-- ==== Sys2Proof/Laws/Memory.lean ====
section
/-! SUPPORT. Laws of sparse tables and byte memories: read after write, and the canonical form is kept. -/

namespace Sys2Proof.Machine

/-! ## Tables -/

section Tables
variable {α : Type}

@[simp] theorem tget_nil (x : α) (k : Nat) : tget x [] k = x := rfl

@[simp] theorem tget_tset_same (x : α) (t : Tbl α) (k : Nat) (v : α) : tget x (tset t k v) k = v := by
  induction t with
  | nil => simp [tset, tget]
  | cons h r ih =>
    obtain ⟨k', w⟩ := h
    unfold tset
    split
    · simp [tget]
    · split
      · simp [tget]
      · have : ¬ k' = k := fun e => by simp_all
        simp [tget, this, ih]

theorem tget_tset_other (x : α) (t : Tbl α) {k j : Nat} (v : α) (h : j ≠ k) : tget x (tset t k v) j = tget x t j := by
  induction t with
  | nil => simp [tset, tget, Ne.symm h]
  | cons p r ih =>
    obtain ⟨k', w⟩ := p
    unfold tset
    split
    · simp [tget, Ne.symm h]
    · split
      · rename_i hk; subst hk; simp [tget, Ne.symm h]
      · simp [tget, ih]

theorem tget_tset (x : α) (t : Tbl α) (k j : Nat) (v : α) :
    tget x (tset t k v) j = if j = k then v else tget x t j := by
  by_cases h : j = k
  · subst h; simp
  · simp [h, tget_tset_other x t v h]

theorem tfind_tset (t : Tbl α) (k j : Nat) (v : α) :
    tfind (tset t k v) j = if j = k then some v else tfind t j := by
  induction t with
  | nil => by_cases h : j = k
           · subst h; simp [tset, tfind]
           · simp [tset, tfind, h, Ne.symm h]
  | cons p r ih =>
    obtain ⟨k', w⟩ := p
    unfold tset
    split
    · by_cases h : j = k
      · subst h; simp [tfind]
      · simp [tfind, h, Ne.symm h]
    · split
      · rename_i hk; subst hk
        by_cases h : j = k
        · subst h; simp [tfind]
        · simp [tfind, h, Ne.symm h]
      · rename_i h1 h2
        by_cases h : k' = j
        · subst h; simp [tfind, Ne.symm h2]
        · simp [tfind, h, ih]

@[simp] theorem tfind_tset_same (t : Tbl α) (k : Nat) (v : α) : tfind (tset t k v) k = some v := by
  simp [tfind_tset]

theorem tfind_tdel (t : Tbl α) (k j : Nat) : tfind (tdel t k) j = if j = k then none else tfind t j := by
  induction t with
  | nil => simp [tdel, tfind]
  | cons p r ih =>
    obtain ⟨k', w⟩ := p
    unfold tdel
    split
    · rename_i h; subst h
      by_cases h : j = k'
      · subst h; simp [ih]
      · simp [tfind, ih, h, Ne.symm h]
    · rename_i h1
      by_cases h : k' = j
      · subst h; simp [tfind, h1]
      · simp [tfind, h, ih]

@[simp] theorem tfind_tdel_same (t : Tbl α) (k : Nat) : tfind (tdel t k) k = none := by simp [tfind_tdel]

theorem tget_eq_tfind (x : α) (t : Tbl α) (k : Nat) : tget x t k = (tfind t k).getD x := by
  induction t with
  | nil => rfl
  | cons p r ih => obtain ⟨k', w⟩ := p; by_cases h : k' = k <;> simp [tget, tfind, h, ih]

end Tables

/-! ## Byte memories -/

theorem mdrop_eq_filter (m : Memory) (a : Nat) : mdrop m a = m.filter (fun c => c.1 ≠ a) := by
  induction m with
  | nil => rfl
  | cons p r ih => obtain ⟨k, v⟩ := p; by_cases h : k = a <;> simp [mdrop, h, ih]

theorem mread_mdrop (d : Byte) (m : Memory) (a b : Nat) :
    mread d (mdrop m a) b = if b = a then d else mread d m b := by
  induction m with
  | nil => simp [mdrop, mread]
  | cons p r ih =>
    obtain ⟨k, v⟩ := p
    unfold mdrop
    split
    · rename_i h; subst h
      by_cases h : b = k
      · subst h; simp [ih]
      · simp [mread, ih, h, Ne.symm h]
    · rename_i h1
      by_cases h : k = b
      · subst h; simp [mread, h1]
      · simp [mread, h, ih]

theorem mread_mput (d : Byte) (m : Memory) (a b : Nat) (v : Byte) :
    mread d (mput m a v) b = if b = a then v else mread d m b := by
  induction m with
  | nil => by_cases h : b = a
           · subst h; simp [mput, mread]
           · simp [mput, mread, h, Ne.symm h]
  | cons p r ih =>
    obtain ⟨k, w⟩ := p
    unfold mput
    split
    · by_cases h : b = a
      · subst h; simp [mread]
      · simp [mread, h, Ne.symm h]
    · split
      · rename_i hk; subst hk
        by_cases h : b = a
        · subst h; simp [mread]
        · simp [mread, h, Ne.symm h]
      · rename_i h1 h2
        by_cases h : k = b
        · subst h; simp [mread, Ne.symm h2]
        · simp [mread, h, ih]

/-- Read after write of one byte. -/
theorem mread_mwrite (d : Byte) (m : Memory) (a b : Nat) (v : Byte) :
    mread d (mwrite d m a v) b = if b = a then v else mread d m b := by
  unfold mwrite
  split
  · rename_i h; subst h; exact mread_mdrop v m a b
  · exact mread_mput d m a b v

/-- Read after a write of several bytes. -/
theorem mread_mwrites (d : Byte) (m : Memory) (a b : Nat) (bs : List Byte) :
    mread d (mwrites d m a bs) b = if a ≤ b ∧ b < a + bs.length then bs.getD (b - a) d else mread d m b := by
  induction bs generalizing m a with
  | nil =>
    have h : ¬ (a ≤ b ∧ b < a + ([] : List Byte).length) := by simp
    rw [if_neg h]; rfl
  | cons x r ih =>
    simp only [mwrites, ih, mread_mwrite, List.length_cons]
    by_cases h : b = a
    · subst h
      have h1 : ¬ (b + 1 ≤ b ∧ b < b + 1 + r.length) := by omega
      rw [if_neg h1]; simp
    · by_cases h1 : a + 1 ≤ b ∧ b < a + 1 + r.length
      · have h2 : a ≤ b ∧ b < a + (r.length + 1) := by omega
        have h3 : b - a = (b - (a + 1)) + 1 := by omega
        rw [if_pos h1, if_pos h2, h3, List.getD_cons_succ]
      · have h2 : ¬ (a ≤ b ∧ b < a + (r.length + 1)) := by omega
        rw [if_neg h1, if_neg h2, if_neg h]

theorem mread_mclear (m : Memory) (lo hi a : Nat) (d : Byte) :
    mread d (mclear m lo hi) a = if lo ≤ a ∧ a < hi then d else mread d m a := by
  induction m with
  | nil => simp [mclear, mread]
  | cons p r ih =>
    obtain ⟨k, v⟩ := p
    have step : mclear ((k, v) :: r) lo hi
        = if k < lo ∨ hi ≤ k then (k, v) :: mclear r lo hi else mclear r lo hi := by
      by_cases h : k < lo ∨ hi ≤ k <;> simp [mclear, h]
    rw [step]
    by_cases h : k < lo ∨ hi ≤ k
    · rw [if_pos h]
      by_cases e : k = a
      · subst e
        have : ¬ (lo ≤ k ∧ k < hi) := by omega
        simp [mread, this]
      · simp [mread, e, ih]
    · rw [if_neg h, ih]
      by_cases e : k = a
      · subst e
        have : lo ≤ k ∧ k < hi := by omega
        simp [this]
      · simp [mread, e]

@[simp] theorem length_mreads (d : Byte) (m : Memory) (a n : Nat) : (mreads d m a n).length = n := by
  induction n generalizing a with
  | zero => rfl
  | succ n ih => simp [mreads, ih]

theorem getD_mreads (d x : Byte) (m : Memory) (a n i : Nat) (h : i < n) :
    (mreads d m a n).getD i x = mread d m (a + i) := by
  induction n generalizing a i with
  | zero => omega
  | succ n ih =>
    cases i with
    | zero => simp [mreads]
    | succ i => simp only [mreads, List.getD_cons_succ]; rw [ih _ _ (by omega)]; congr 1; omega

/-! ## The canonical form is kept -/

theorem Memory.wf_iff (d : Byte) (m : Memory) :
    Memory.wf d m = true ↔ m.Pairwise (fun x y => x.1 < y.1) ∧ ∀ c ∈ m, c.2 ≠ d := by
  induction m with
  | nil => simp [Memory.wf]
  | cons c r ih =>
    cases r with
    | nil => simp [Memory.wf]
    | cons c' r =>
      simp only [Memory.wf, Bool.and_eq_true, bne_iff_ne, decide_eq_true_eq, ih, List.pairwise_cons, List.mem_cons,
        forall_eq_or_imp]
      constructor
      · rintro ⟨⟨h1, h2⟩, ⟨h3, h4⟩, h5⟩
        exact ⟨⟨⟨h2, fun x hx => Nat.lt_trans h2 (h3 x hx)⟩, h3, h4⟩, h1, h5⟩
      · rintro ⟨⟨⟨h2, _⟩, h3, h4⟩, h1, h5⟩
        exact ⟨⟨h1, h2⟩, ⟨h3, h4⟩, h5⟩

theorem wf_filter (d : Byte) (m : Memory) (p : Nat × Byte → Bool) (h : Memory.wf d m = true) :
    Memory.wf d (m.filter p) = true := by
  rw [Memory.wf_iff] at h ⊢
  exact ⟨h.1.filter _, fun c hc => h.2 c (List.mem_filter.mp hc).1⟩

theorem mem_mput (m : Memory) (a : Nat) (v : Byte) (c : Nat × Byte) (h : c ∈ mput m a v) : c = (a, v) ∨ c ∈ m := by
  induction m with
  | nil => simpa [mput] using h
  | cons p r ih =>
    obtain ⟨k, w⟩ := p
    unfold mput at h
    split at h
    · simpa using h
    · split at h
      · rcases List.mem_cons.mp h with h | h
        · exact .inl h
        · exact .inr (List.mem_cons_of_mem _ h)
      · rcases List.mem_cons.mp h with h | h
        · exact .inr (h ▸ List.mem_cons_self)
        · exact (ih h).imp id (List.mem_cons_of_mem _)

theorem wf_mput (d : Byte) (m : Memory) (a : Nat) (v : Byte) (hv : v ≠ d) (h : Memory.wf d m = true) :
    Memory.wf d (mput m a v) = true := by
  rw [Memory.wf_iff] at h ⊢
  refine ⟨?_, fun c hc => ?_⟩
  · induction m with
    | nil => simp [mput]
    | cons p r ih =>
      obtain ⟨k, w⟩ := p
      have hp := List.pairwise_cons.mp h.1
      have hr := ih ⟨hp.2, fun c hc => h.2 c (List.mem_cons_of_mem _ hc)⟩
      unfold mput
      split
      · rename_i hlt
        refine List.pairwise_cons.mpr ⟨fun c hc => ?_, h.1⟩
        rcases List.mem_cons.mp hc with rfl | hc
        · exact hlt
        · exact Nat.lt_trans hlt (hp.1 c hc)
      · split
        · rename_i hk; subst hk
          exact List.pairwise_cons.mpr ⟨hp.1, hp.2⟩
        · rename_i h1 h2
          refine List.pairwise_cons.mpr ⟨fun c hc => ?_, hr⟩
          rcases mem_mput r a v c hc with rfl | hc
          · show k < a; omega
          · exact hp.1 c hc
  · rcases mem_mput m a v c hc with rfl | hc
    · exact hv
    · exact h.2 c hc

/-- A byte write keeps the canonical form. -/
theorem wf_mwrite (d : Byte) (m : Memory) (a : Nat) (v : Byte) (h : Memory.wf d m = true) :
    Memory.wf d (mwrite d m a v) = true := by
  unfold mwrite
  split
  · rw [mdrop_eq_filter]; exact wf_filter d m _ h
  · rename_i hv; exact wf_mput d m a v hv h

/-- A write of several bytes keeps it. -/
theorem wf_mwrites (d : Byte) (m : Memory) (a : Nat) (bs : List Byte) (h : Memory.wf d m = true) :
    Memory.wf d (mwrites d m a bs) = true := by
  induction bs generalizing m a with
  | nil => exact h
  | cons x r ih => exact ih _ _ (wf_mwrite d m a x h)

/-- So does a zeroing. -/
theorem wf_mclear (d : Byte) (m : Memory) (lo hi : Nat) (h : Memory.wf d m = true) :
    Memory.wf d (mclear m lo hi) = true := wf_filter d m _ h

/-- So does a store of n bytes. -/
theorem wf_wr (m : Memory) (a n v : Nat) (h : Memory.wf 0 m = true) : Memory.wf 0 (wr m a n v) = true :=
  wf_mwrites 0 m a _ h

/-! ## Numbers as bytes -/

@[simp] theorem length_toBytes (n v : Nat) : (toBytes n v).length = n := by
  induction n generalizing v with
  | zero => rfl
  | succ n ih => simp [toBytes, ih]

theorem ofBytes_toBytes (n v : Nat) : ofBytes (toBytes n v) = v % 256 ^ n := by
  induction n generalizing v with
  | zero => simp [toBytes, ofBytes, Nat.mod_one]
  | succ n ih =>
    have h : (256 : Nat) ^ (n + 1) = 256 * 256 ^ n := by rw [Nat.pow_succ, Nat.mul_comm]
    have h8 : (2 : Nat) ^ 8 = 256 := by decide
    simp only [toBytes, ofBytes, ih, BitVec.toNat_ofNat, h8, h, Nat.mod_mul]
    omega

theorem mreads_mwrites_same (d : Byte) (m : Memory) (a : Nat) (bs : List Byte) :
    mreads d (mwrites d m a bs) a bs.length = bs := by
  apply List.ext_getElem
  · simp
  · intro i h1 h2
    have := getD_mreads d 0 (mwrites d m a bs) a bs.length i h2
    simp only [List.getD_eq_getElem?_getD, List.getElem?_eq_getElem h1, Option.getD_some] at this
    rw [this, mread_mwrites, if_pos (by omega), show a + i - a = i by omega]
    simp [h2]

/-- Load after store of a number. -/
theorem rd_wr_same (m : Memory) (a n v : Nat) : rd (wr m a n v) a n = v % 256 ^ n := by
  have := mreads_mwrites_same 0 m a (toBytes n v)
  rw [length_toBytes] at this
  simp only [rd, wr, mloadN, mstoreN, this, ofBytes_toBytes]

end Sys2Proof.Machine
end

## TASK INSTRUCTIONS
Please give back, exactly as it stands above, the stretch from the line with "refine List.pairwise_cons.mpr ⟨fun c hc => ?_, hr⟩" through the line with "Memory.wf d (mwrites", and no line outside it.

## RESULT OF THE TASK
          refine List.pairwise_cons.mpr ⟨fun c hc => ?_, hr⟩
          rcases mem_mput r a v c hc with rfl | hc
          · show k < a; omega
          · exact hp.1 c hc
  · rcases mem_mput m a v c hc with rfl | hc
    · exact hv
    · exact h.2 c hc

/-- A byte write keeps the canonical form. -/
theorem wf_mwrite (d : Byte) (m : Memory) (a : Nat) (v : Byte) (h : Memory.wf d m = true) :
    Memory.wf d (mwrite d m a v) = true := by
  unfold mwrite
  split
  · rw [mdrop_eq_filter]; exact wf_filter d m _ h
  · rename_i hv; exact wf_mput d m a v hv h

/-- A write of several bytes keeps it. -/
theorem wf_mwrites (d : Byte) (m : Memory) (a : Nat) (bs : List Byte) (h : Memory.wf d m = true) :
    Memory.wf d (mwrites d m a bs) = true := by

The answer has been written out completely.